▸ What to work on: Every line below that holds the string "length" must be copied.

──────── Materials provided

theorem test_witness_KilnEffects :
    ((fun (j : Nat) (k : Nat) (job : Job) (a : Arr) (s : State) => (s.job j = some job) ∧ (s.array job.array = some a) ∧ ((nth job.slices k {}).phase = .granted) ∧ ((nth job.slices k {}).pos + (nth job.slices k {}).width < 4096)) 1 0 ({ id := 1, kind := .rebuild, slices := [{ phase := .granted, pos := 1024, width := 1024 }] }) tA ({ tArr with arr := { tArr.arr with jobs := [{ id := 1, kind := .rebuild, slices := [{ phase := .granted, pos := 1024, width := 1024 }] }] } })) ∧
    ((fun (j : Nat) (s : State) => (s.job j = none)) 0 tUp) ∧
    ((fun (n : Nat) (aid : Nat) (er : List Nat) (s : State) => (s.kilnPresent n) ∧ ((s.array aid).isSome) ∧ (((s.arr.matrices.filter (fun m => m != (n, aid, er))).filter (fun m => m.1 == n)).length < 32)) 3 0 ([2]) tArr) ∧
    ((fun (aid : Nat) (dg : Nat) (r : Nat) (s : State) => ((s.array aid).isSome) ∧ ((s.arr.perms.filter (fun p => p != (aid, dg, r))).length < 4096)) 0 1 999 tArr) ∧
    ((fun (n : Nat) (s : State) => (¬ s.kilnPresent n)) 4 tUp) ∧
    ((fun (n : Nat) (s : State) => (s.kilnPresent n)) 3 tArr) ∧
    ((fun (n : Nat) (s : State) => (s.kilnPresent n)) 0 tArr) := by
  refine ⟨?_, ?_, ?_, ?_, ?_, ?_, ?_⟩ <;> decide +kernel

theorem test_witness_SaggarEffects :
    ((fun (c : Nat) (s : State) => (¬ s.ddrPresent c)) 8 tUp) ∧
    ((fun (c : Nat) (s : State) => (s.ddrPresent c)) 7 tUp) ∧
    ((fun (c : Nat) (s : State) => (s.ddrPresent c)) 7 tArr) ∧
    ((fun (n : Nat) (s : State) => (s.lineAt n = none)) 0 tUp) ∧
    ((fun (n : Nat) (l : Line) (s : State) => (s.lineAt n = some l) ∧ (¬ l.granted)) 3 ({ no := 3 }) ({ tUp with sag := { tUp.sag with lines := [{ no := 3 }] } })) ∧
    ((fun (n : Nat) (l : Line) (s : State) => (s.lineAt n = some l) ∧ (l.granted) ∧ (l.st = .pending) ∧ (¬ l.written) ∧ (¬ s.sag.rewrites.contains n) ∧ (s.array l.array = none)) 3 ({ no := 3, granted := true, sqid := 1, cid := 7, array := 5, data := [1] }) ({ tUp with sag := { tUp.sag with lines := [{ no := 3, granted := true, sqid := 1, cid := 7, array := 5, data := [1] }] } })) ∧
    ((fun (aid : Nat) (n : Nat) (o : OpenStripe) (s : State) => (s.sag.openStripes = [o]) ∧ (o.array = aid) ∧ (o.stripe = n) ∧ (¬ o.ready) ∧ (o.start + s.sag.gatherTurns ≤ s.hw.turn)) 0 9 ({ stripe := 9 }) ({ tUp with hw := { tUp.hw with turn := 1954 }, sag := { tUp.sag with openStripes := [{ stripe := 9 }] } })) := by
  refine ⟨?_, ?_, ?_, ?_, ?_, ?_, ?_⟩ <;> decide +kernel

────────────────

▸ Final answer:
    ((fun (n : Nat) (aid : Nat) (er : List Nat) (s : State) => (s.kilnPresent n) ∧ ((s.array aid).isSome) ∧ (((s.arr.matrices.filter (fun m => m != (n, aid, er))).filter (fun m => m.1 == n)).length < 32)) 3 0 ([2]) tArr) ∧
    ((fun (aid : Nat) (dg : Nat) (r : Nat) (s : State) => ((s.array aid).isSome) ∧ ((s.arr.perms.filter (fun p => p != (aid, dg, r))).length < 4096)) 0 1 999 tArr) ∧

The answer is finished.